Evidence of the Zakharov-Kolmogorov spectrum in numerical simulations of inertial wave turbulence

• Published in: Europhysics letters Vol. 132; no. 6; p. 64002
• Main Authors: Le Reun, T., Favier, B., Le Bars, M.
• Format: Journal Article
• Language: English
• Published: Les Ulis IOP Publishing 01.12.2020; European Physical Society / EDP Sciences / Società Italiana di Fisica / IOP Publishing
• Subjects: Direct numerical simulation; Fluid dynamics; Fluid flow; Fluid mechanics; Initial conditions; Mechanics; Physics; Rotation; Three dimensional analysis; Three dimensional flow; Turbulence; Turbulent flow; Vortices
• ISSN: 0295-5075; 1286-4854
• DOI: 10.1209/0295-5075/132/64002

Abstract Rotating turbulence is commonly known for being dominated by geostrophic vortices that are invariant along the rotation axis and undergo an inverse cascade. Yet, it has recently been shown to sustain fully three-dimensional states with a downscale energy cascade. In this letter, we investigate the statistical properties of three-dimensional rotating turbulence by the means of direct numerical simulations in a triply periodic box where geostrophic vortices are specifically damped.
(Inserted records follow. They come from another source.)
/-- DISABLE (R372): refused with a record while collectives are pending. -/
def State.disableGroup (s : State) (g : Nat) (v : Word) : State :=
  if s.groupState g = 0 then s
  else if !(s.group g).queue.isEmpty then s.writeIgnored .ceGrpctl 0 (some (s.group g).part) v
  else s.dropGroup g

/-- The word of CE_GRPCTL with a group and an action. -/
def grpctlWord (g action : Nat) : Word := BitVec.ofNat 32 (g % 4096 + action * 4096)

/-- A write of CE_GRPCTL (R386): 1 ENABLE, 2 RESET, 3 DISABLE, 4 ABORT; others none. -/
def State.writeGrpctl (s : State) (v : Word) : State :=
  let g := v.toNat % 4096
  match bits v.toNat 12 3 with
  | 1 => s.enableGroup g v
  | 2 => s.resetGroup g
  | 3 => s.disableGroup g v
  | 4 => if s.groupState g = 0 then s else s.abortGroup g
  | _ => s

/-- GROUP_ENABLE (R372): reads and checks a group entry and makes the group READY or posts an event. -/
def execGroupEnable (who : Requester) (g : Nat) (s : State) : Host.Outcome State Fault Refusal :=
  inRange (g < 4096) (fun _ => .next (s.gated who .ceGrpctl 0 (s.writeGrpctl (grpctlWord g 1))))

/-- GROUP_RESET (R382): returns a halted group to READY. -/
def execGroupReset (who : Requester) (g : Nat) (s : State) : Host.Outcome State Fault Refusal :=
  inRange (g < 4096) (fun _ => .next (s.gated who .ceGrpctl 0 (s.writeGrpctl (grpctlWord g 2))))

/-- GROUP_DISABLE (R372): releases a group's reserved area unless collectives are pending. -/
def execGroupDisable (who : Requester) (g : Nat) (s : State) : Host.Outcome State Fault Refusal :=
  inRange (g < 4096) (fun _ => .next (s.gated who .ceGrpctl 0 (s.writeGrpctl (grpctlWord g 3))))

/-- GROUP_ABORT (R382): acts as GRPABORT for the group. -/
def execGroupAbort (who : Requester) (g : Nat) (s : State) : Host.Outcome State Fault Refusal :=
  inRange (g < 4096) (fun _ => .next (s.gated who .ceGrpctl 0 (s.writeGrpctl (grpctlWord g 4))))

/-- The groups of a partition when it enters reset (R381): those with a collective in progress notify every member with
TARGET_IN_RESET, and all lose their state and are disabled. Its sends are discarded. -/
def State.ceResetPart (s : State) (p : Nat) : State :=
  let gs := (s.groups.map (fun kv => kv.1)).filter (fun g => s.groupState g ≠ 0 && (s.group g).part == p)
  let s1 := gs.foldl (fun t g =>
    let t1 := match (t.group g).current with
      | some k => t.notify g (CollArgs.of k.cmd.bytes).gseq St.targetInReset 0
      | none => t
    t1.dropGroup g) s
  let keep := fun (c : Ce) => { c with sends := c.sends.filter (fun x => x.cmd.part != p) }
  (s1.setCe 0 (keep (s1.ceOf 0))).setCe 1 (keep (s1.ceOf 1))

end Sys2Proof.Machine
end

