-- ==== Sys2Proof/Machine/Fennel.lean ====
section
/-!
DEFINITION. The Fennel video codec (chapter 15): the descriptor ring, stream contexts, descriptor checks, row-level rate control and
status records. The bits of a picture are functions of its inputs that the manual does not give (R417, R433; log entry 10).
-/

set_option Elab.async false

namespace Sys2Proof.Machine

open Sys2Proof

/-- A picture descriptor (R422). -/
structure Pic where
  op     : Nat
  codec  : Nat
  depth  : Nat
  part   : Nat
  width  : Nat
  height : Nat
  ctx    : Nat
  pool   : Nat
  luma   : Nat
  chroma : Nat
  pitch  : Nat
  dest   : Nat
  nref   : Nat
  refs   : List Nat
  core   : Nat
  qp0    : Nat
  qpmin  : Nat
  qpmax  : Nat
  dmax   : Nat
  target : Nat
  out    : Nat
  cap    : Nat
  rwt    : Nat
  stat   : Nat
  deriving DecidableEq, Repr

/-- Reads a descriptor. -/
def Pic.of (b : List Byte) : Pic :=
  { op := num b 0 1, codec := num b 1 1, depth := num b 2 1, part := num b 3 1, width := num b 4 2, height := num b 6 2,
    ctx := num b 8 8, pool := num b 16 8, luma := num b 24 8, chroma := num b 32 8, pitch := num b 40 4, dest := num b 44 1,
    nref := num b 45 1, refs := (List.range (min 7 (num b 45 1))).map (fun i => num b (46 + i) 1), core := num b 53 1,
    qp0 := num b 54 1, qpmin := num b 55 1, qpmax := num b 56 1, dmax := num b 57 1, target := num b 60 4, out := num b 64 8,
    cap := num b 72 4, rwt := num b 80 8, stat := num b 88 8 }

/-- Bytes of a luma sample (R419). -/
def Pic.ssize (p : Pic) : Nat := if p.depth = 10 then 2 else 1

/-- Block rows of 64 luma samples. -/
def Pic.rows (p : Pic) : Nat := ceilDiv p.height 64

/-- A reference pool entry (R426). -/
structure PoolEntry where
  luma   : Nat
  chroma : Nat
  pitch  : Nat
  width  : Nat
  height : Nat
  marks  : Nat
  deriving DecidableEq, Repr

/-- Reads a pool entry. -/
def PoolEntry.of (b : List Byte) : PoolEntry := ⟨num b 0 8, num b 8 8, num b 16 4, num b 20 2, num b 22 2, num b 24 1⟩

/-- Whether planes are placed as R419 asks. -/
def planesOk (luma chroma pitch row : Nat) : Bool :=
  luma % 2048 == 0 && chroma % 2048 == 0 && pitch % 256 == 0 && decide (row ≤ pitch)

/-- Whether an encode may use the dimensions, the QPs and the source planes (R416, R422). -/
def Pic.encodeOk (p : Pic) : Bool :=
  let top := 51 + 6 * (p.depth - 8)
  decide (p.codec ≤ 1) && decide (64 ≤ p.width) && decide (p.width ≤ 7680) && decide (64 ≤ p.height) && decide (p.height ≤ 4320) &&
    p.width % 8 == 0 && p.height % 8 == 0 && decide (p.qp0 ≤ top) && decide (p.qpmin ≤ top) && decide (p.qpmax ≤ top) &&
    decide (p.dmax ≤ 12) && planesOk p.luma p.chroma p.pitch (p.width * p.ssize)

/-- Whether a decode may use the dimensions and depth (R416). -/
def Pic.decodeOk (p : Pic) : Bool :=
  decide (p.codec ≤ 2) && decide (1 ≤ p.width) && decide (p.width ≤ 8192) && decide (1 ≤ p.height) &&
    decide (p.height ≤ if p.codec = 2 then 4320 else 4352) && (p.codec != 2 || p.depth == 8)

/-- Whether a descriptor has no reserved value, as far as its own bytes tell (R422, R432). -/
def picOk (b : List Byte) : Bool :=
  let p := Pic.of b
  allZero (sub b 58 2) && allZero (sub b 76 4) && allZero (sub b 96 32) && decide (p.op ≤ 1) && (p.depth == 8 || p.depth == 10) &&
    decide (p.part ≤ 7) && p.ctx % 4096 == 0 && p.pool % 64 == 0 && p.stat % 64 == 0 && decide (p.dest ≤ 15) && decide (p.nref ≤ 7) &&
    p.refs.all (fun r => decide (r ≤ 15)) && decide (12 ≤ p.core) && decide (p.core ≤ 15) && !p.refs.contains p.dest &&
    decide (p.dmax ≤ 15) &&
    (if p.op = 0 then p.encodeOk else p.decodeOk)

/-- The pool entry `i` of a table. -/
def poolAt (tab : List Byte) (i : Nat) : PoolEntry := PoolEntry.of (sub tab (32 * i) 32)

/-- Whether every reference is VALID and of the picture's size and depth (R432). -/
def Pic.refsOk (p : Pic) (tab : List Byte) : Bool :=
  p.refs.all (fun r =>
    let e := poolAt tab r
    bit e.marks 0 && e.width == p.width && e.height == p.height && bit e.marks 4 == (p.depth == 10))

/-- Byte ranges of two planes: address and length of each row. -/
def planeRows (luma chroma pitch row height : Nat) : List (Nat × Nat) :=
  (List.range height).map (fun y => (luma + y * pitch, row)) ++ (List.range (height / 2)).map (fun y => (chroma + y * pitch, row))

/-- Rows of source samples that an encode reads. -/
def Pic.source (p : Pic) : List (Nat × Nat) :=
  if p.op = 0 then planeRows p.luma p.chroma p.pitch (p.width * p.ssize) p.height else []

/-- What a picture reads that is no sample: a decode's data, an encode's row weights. -/
def Pic.plain (p : Pic) : List (Nat × Nat) :=
  if p.op = 0 then (if p.rwt ≠ 0 then [(p.rwt, 2 * p.rows)] else []) else [(p.luma, p.chroma % 2 ^ 32)]

/-- Rows of the reference pictures. -/
def Pic.refRows (p : Pic) (tab : List Byte) : List (Nat × Nat) :=
  p.refs.flatMap (fun r => let e := poolAt tab r; planeRows e.luma e.chroma e.pitch (p.width * p.ssize) p.height)

/-- The ranges a picture reads beyond the descriptor, the pool table and the context: source or data, weights, references. -/
def Pic.reads (p : Pic) (tab : List Byte) : List (Nat × Nat) := p.source ++ p.plain ++ p.refRows tab

/-- A row of samples as Fennel reads and writes it: at 10-bit depth bits [15:10] of a sample are 0 (R419). -/
def Pic.samples (p : Pic) (b : List Byte) : List Byte :=
  if p.depth = 10 then b.mapIdx (fun i x => if i % 2 = 1 then x &&& 0x03#8 else x) else b
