/-- Carries out a vector instruction; `none` for the tile opcode. -/
def State.rvVector (s : State) (eg c : Nat) (k : Core) (w len t : Nat) : Option RvOut :=
  match w % 128 with
  | 0x07 => some (k.voidAtZero s len (s.execVload eg c k w len t))
  | 0x27 => some (k.voidAtZero s len (s.execVstore eg c k w len t))
  | 0x57 =>
    if rvF3 w = 7 then some (execVset s k w len)
    else if k.vill then some illegal
    else match rvF3 w with
      | 0 | 3 | 4 => some (k.voidAtZero s len (execVopI s k w len))
      | 2 | 6 => some (k.voidAtZero s len (execVopM s k w len))
      | 1 =>
        some (k.voidAtZero s len
          (if bits w 26 6 ≠ 0x12 then execVopF s k w len else if 4 < k.frm then illegal else execVcvt s k w len k.frm))
      | _ => some (k.voidAtZero s len (execVopF s k w len))
  | _ => none

end Sys2Proof.Machine
end

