/-- A trap: taken in machine mode by a service core; a core that runs a cluster program stops with its fault (R218, R230). -/
def State.coreTrap (s : State) (eg c : Nat) (k : Core) (cause : Nat) : State :=
  if k.mmode || decide (128 ≤ eg) then s.setCore eg c (k.trap cause)
  else (s.coreFault eg c cause k.pc).settleCluster eg

/-- A core meets an uncorrectable word: it stops with ECC_UNCORRECTED and the address (R218); a service core takes an access fault
(log entry 56). -/
def State.coreEcc (s : State) (eg c t a : Nat) : State :=
  if 128 ≤ eg then s.setCore eg c ((s.coreOf eg c).trap causeLoadAccess)
  else
    (s.stopCore eg c t (fun r =>
      { r with status := if r.status.toNat < St.ecc.toNat then St.ecc else r.status,
               addr := if r.addr = 0 then a else r.addr })).settleCluster eg

/-- Takes the outcome of an instruction of core `k` that issued in cycle `t`. The core's reservation is the instruction's own
result, or what a store left of it. -/
def State.commit (s : State) (eg c : Nat) (k : Core) (t : Nat) (o : RvOut) : State :=
  match o with
  | .done d =>
    let held := if d.k.resv = k.resv then (d.s.coreOf eg c).resv else d.k.resv
    d.s.setCore eg c ({ d.k with resv := held }.retire t d)
  | .trap cause => s.coreTrap eg c k cause
  | .trapAt s1 cause => s1.coreTrap eg c k cause
  | .ecc a => (s.noteUe a).coreEcc eg c t a

/-- Whether a word is an instruction of the tile extension, with its funct3 and funct7 (R219). -/
def isTile (f3 f7 w : Nat) : Bool := w % 128 == 0x0B && rvF3 w == f3 && rvF7 w == f7

/-- Whether a word is any instruction of the tile extension (R219). -/
def anyTile (w : Nat) : Bool :=
  isTile 0 0 w || isTile 0 1 w || isTile 0 2 w || isTile 0 3 w || isTile 0 4 w || isTile 1 0 w || isTile 1 1 w || isTile 1 2 w ||
    isTile 2 0 w || isTile 2 1 w

/-- A running core that waits for nothing issues its next instruction, if it is one that the row names: `go` gets the state and
the core with the instruction issued, its word, length and issue cycle. A fetch that fails belongs to the row of the base
instructions. A core that cannot issue such an instruction leaves the state as it is (log entry 3). -/
def State.runCore (s : State) (eg c : Nat) (base : Bool) (mine : Nat → Bool)
    (go : State → Core → Nat → Nat → Nat → State) : State :=
  let k := s.coreOf eg c
  if !k.running || k.wait != .none then s
  else match s.fetch eg c k with
    | .fault => if base then s.coreTrap eg c k 1 else s
    | .ecc a => if base then (s.noteUe a).coreEcc eg c k.at_ a else s
    | .ok w len t k1 =>
      if !mine w then s
      else
        let u := k1.issueAt w t
        let k2 := { k1 with at_ := u, paid := u + 1 }
        -- 39 pJ for each cycle that the core ran (R478)
        let s1 := if 128 ≤ eg then s else s.act ((s.egPart eg).getD 8) ((u + 1 - k.paid) * (39 * 256))
        go ((s1.until u).setCore eg c k2) k2 w len u

/-- Carries out a base or vector instruction (R210). -/
def State.coreInstr (eg c : Nat) (s : State) (k : Core) (w len t : Nat) : State :=
  s.commit eg c k t
    (match s.rvScalar eg c k w len t with
     | some o => o
     | none => (s.rvVector eg c k w len t).getD illegal)

/-- A service core takes its external interrupt: the request ends with it (R230; log entry 56). -/
def State.svcTakes (s : State) (eg c : Nat) : State :=
  ({ s with svcPend := s.svcPend - 2 ^ svcNumber eg c }).setCore eg c ((s.coreOf eg c).trap (2 ^ 63 + 11))

/-- BASIL_INSTRUCTION (R212): a core issues one base or vector RISC-V instruction with fixed timing. A service core, engine group
128 or 129 (R229), takes a due interrupt in its place; the tile extension is illegal there (log entry 56). -/
def execBasilInstruction (eg c : Nat) (s : State) : Host.Outcome State Fault Refusal :=
  inRange ((eg < 128 && c < 16) || (eg < 130 && c < 8)) (fun _ => .next
    (if (s.coreOf eg c).running && s.interrupted (s.coreOf eg c) eg c then s.svcTakes eg c
     else s.runCore eg c true (fun w => decide (128 ≤ eg) || !anyTile w) (State.coreInstr eg c)))

/-! ## Posting commands (R219 to R221) -/

/-- The job of the CLRUN that started a core's program (R439). -/
def State.coreJob (s : State) (eg c : Nat) : Nat :=
  match (s.clruns eg).find? (fun r => r.cores.contains c) with
  | some r => r.cmd.job
  | none => 0

/-- The cycle in which a command posted in cycle `t` enters the command path: one a cycle in each engine group (R220). -/
def State.postEntry (s : State) (eg t : Nat) : Nat :=
  let waiting := (List.range 16).flatMap (fun c => (s.posts eg c).map (fun d => d.since))
  let gone := (s.cmdsInFlight.filter (fun x => match x.issuer with | .core e _ => e == eg | .queue _ => false)).map (fun x => x.issued)
  (waiting ++ gone).foldl (fun m x => max m (x + 1)) t

/-- Posts a command into the command path: it takes the next ticket and joins the core's stream. With that ticket outstanding
the core waits for it (R220). -/
def State.postCmd (s : State) (eg c : Nat) (k : Core) (w len t : Nat) (b : List Byte) (ival : Nat) : State :=
  match k.tickets[k.next]? with
  | none => s
  | some tk =>
    if tk.busy then s.setCore eg c { k with wait := .post }
    else
      let d : Decoded :=
        { queue := 0, bytes := b, uid := s.cp.nextUid, units := b.length / 16, watch := [], early := [], squashed := false,
          span := [], reread := false, ringBad := none, misses := 0, ticket := k.next, job := s.coreJob eg c,
          since := s.postEntry eg t, waited := false, overrun := none }
      let s1 := s.setPosts eg c (s.posts eg c ++ [d])
      let s2 := { s1 with cp := { s1.cp with nextUid := s1.cp.nextUid + 1 } }
      let k1 := { k with tickets := k.tickets.set k.next { tk with busy := true, done := none }, next := (k.next + 1) % 8 }
      s2.commit eg c k t (outX s2 k1 len (rvRd w) (BitVec.ofNat 64 k.next) ival 1)

/-- Reads `n` bytes at a core address of cluster SRAM, then goes on with them. -/
def State.withBytes (s : State) (eg c : Nat) (k : Core) (t a n : Nat) (go : List Byte → State) : State :=
  if !inCoreSram eg a n then s.commit eg c k t (.trap causeLoadAccess)
  else match s.badIn (cluAddr eg a) n with
    | some x => s.commit eg c k t (.ecc x)
    | none => go (s.read (cluAddr eg a) n)

/-- TL.POST (R219): posts the command of rs2 bytes at rs1; any other length is an illegal instruction. -/
def State.tlPost (eg c : Nat) (s : State) (k : Core) (w len t : Nat) : State :=
  let n := (k.rx (rvRs2 w)).toNat
  if !([32, 64, 80, 96, 128].contains n) then s.commit eg c k t illegal
  else s.withBytes eg c k t (k.rx (rvRs1 w)).toNat n (fun b => s.postCmd eg c k w len t b (1 + ceilDiv n 64))

/-- TL_POST (R221): a core posts a command into its engine group's command path and receives a ticket. -/
def execTlPost (eg c : Nat) (s : State) : Host.Outcome State Fault Refusal :=
  inRange (eg < 128 && c < 16) (fun _ => .next (s.runCore eg c false (isTile 0 0) (State.tlPost eg c)))

/-- The header TL.DMA stands for: a DMA command of 80 bytes on the core's own engine group, nothing else set (R219, R239). -/
def dmaHeader (eg : Nat) : List Byte := leBytes 8 (0x08 + 5 * 2 ^ 8 + eg % 32 * 2 ^ 32) ++ leBytes 8 0

/-- TL.DMA (R219): posts the 64-byte DMA descriptor at rs1. -/
def State.tlDma (eg c : Nat) (s : State) (k : Core) (w len t : Nat) : State :=
  s.withBytes eg c k t (k.rx (rvRs1 w)).toNat 64 (fun b => s.postCmd eg c k w len t (dmaHeader eg ++ b) 2)

/-- TL_DMA (R219): a core posts a DMA descriptor and receives a ticket. -/
def execTlDma (eg c : Nat) (s : State) : Host.Outcome State Fault Refusal :=
  inRange (eg < 128 && c < 16) (fun _ => .next (s.runCore eg c false (isTile 0 1) (State.tlDma eg c)))

/-- The status TL.WAIT and TL.TEST return for a ticket that is not outstanding; for a number above 7, which no ticket has, a free
value. -/
def State.ticketStatus (s : State) (k : Core) (n : Nat) : State × Byte :=
  match (if n < 8 then k.tickets[n]? else none) with
  | some tk => (s, tk.last)
  | none => (s.draw, Config.freeByte s.free 0)

/-- Whether a ticket is outstanding. -/
def Core.ticketBusy (k : Core) (n : Nat) : Bool :=
  n < 8 && (match k.tickets[n]? with | some tk => tk.busy | none => false)

/-- TL.WAIT (R219, R220): waits until the ticket completes. -/
def State.tlWait (eg c : Nat) (s : State) (k : Core) (w len t : Nat) : State :=
  let n := (k.rx (rvRs1 w)).toNat
  if k.ticketBusy n then s.commit eg c k t (outN s { k with wait := .ticket n (rvRd w) } len 1)
  else
    let r := s.ticketStatus k n
    s.commit eg c k t (outX r.1 k len (rvRd w) (r.2.setWidth 64) 1 1)

/-- TL_WAIT (R219): a core waits until a ticket completes and receives its status. -/
def execTlWait (eg c : Nat) (s : State) : Host.Outcome State Fault Refusal :=
  inRange (eg < 128 && c < 16) (fun _ => .next (s.runCore eg c false (isTile 0 2) (State.tlWait eg c)))

/-- TL.TEST (R219): the status of a ticket, or 0xFF while it runs. -/
def State.tlTest (eg c : Nat) (s : State) (k : Core) (w len t : Nat) : State :=
  let n := (k.rx (rvRs1 w)).toNat
  let r := if k.ticketBusy n then (s, 0xFF#8) else s.ticketStatus k n
  s.commit eg c k t (outX r.1 k len (rvRd w) (r.2.setWidth 64) 1 2)

/-- TL_TEST (R219): a core reads a ticket's status, or 0xFF while it runs. -/
def execTlTest (eg c : Nat) (s : State) : Host.Outcome State Fault Refusal :=
  inRange (eg < 128 && c < 16) (fun _ => .next (s.runCore eg c false (isTile 0 3) (State.tlTest eg c)))

/-- What a core does when ticket `n` returns status `st`: a TL.WAIT on it returns 1 cycle later, a held post may issue. -/
def Core.ticketBack (k : Core) (n : Nat) (st : Byte) (t : Nat) : Core :=
  match k.wait with
  | .ticket m rd => if m = n then { (k.wx rd (st.setWidth 64)) with wait := .none, at_ := max k.at_ (t + 1) } else k
  | .post => if k.next = n then { k with wait := .none, at_ := max k.at_ t } else k
  | _ => k

/-- The status that has drained for a ticket returns (R220). -/
def State.returnTicket (s : State) (eg c n : Nat) : State :=
  let k := s.coreOf eg c
  match k.tickets[n]? with
  | none => s
  | some tk => match tk.done with
    | none => s
    | some st =>
      s.setCore eg c ({ k with tickets := k.tickets.set n ⟨false, none, st⟩ }.ticketBack n st s.cycle)

/-- TICKET_COMPLETION (R220): a posted command's status returns through its ticket. -/
def execTicketCompletion (eg c t : Nat) (s : State) : Host.Outcome State Fault Refusal :=
  inRange (eg < 128 && c < 16 && t < 8) (fun _ => .next (s.returnTicket eg c t))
The resulting turbulent flow is an inertial wave turbulence that verifies the Zakharov-Kolmogorov spectrum derived analytically by Galtier ( Galtier S. , Phys. Rev. E , 68 (2003) 015301), thus offering numerical proof of the relevance of wave turbulence theory for three-dimensional, anisotropic waves. Lastly, we show that the same forcing leads to either geostrophic or wave turbulence depending on the initial conditions. Our results thus bring further evidence for bi-stability in rotating turbulent flows at low Rossby numbers.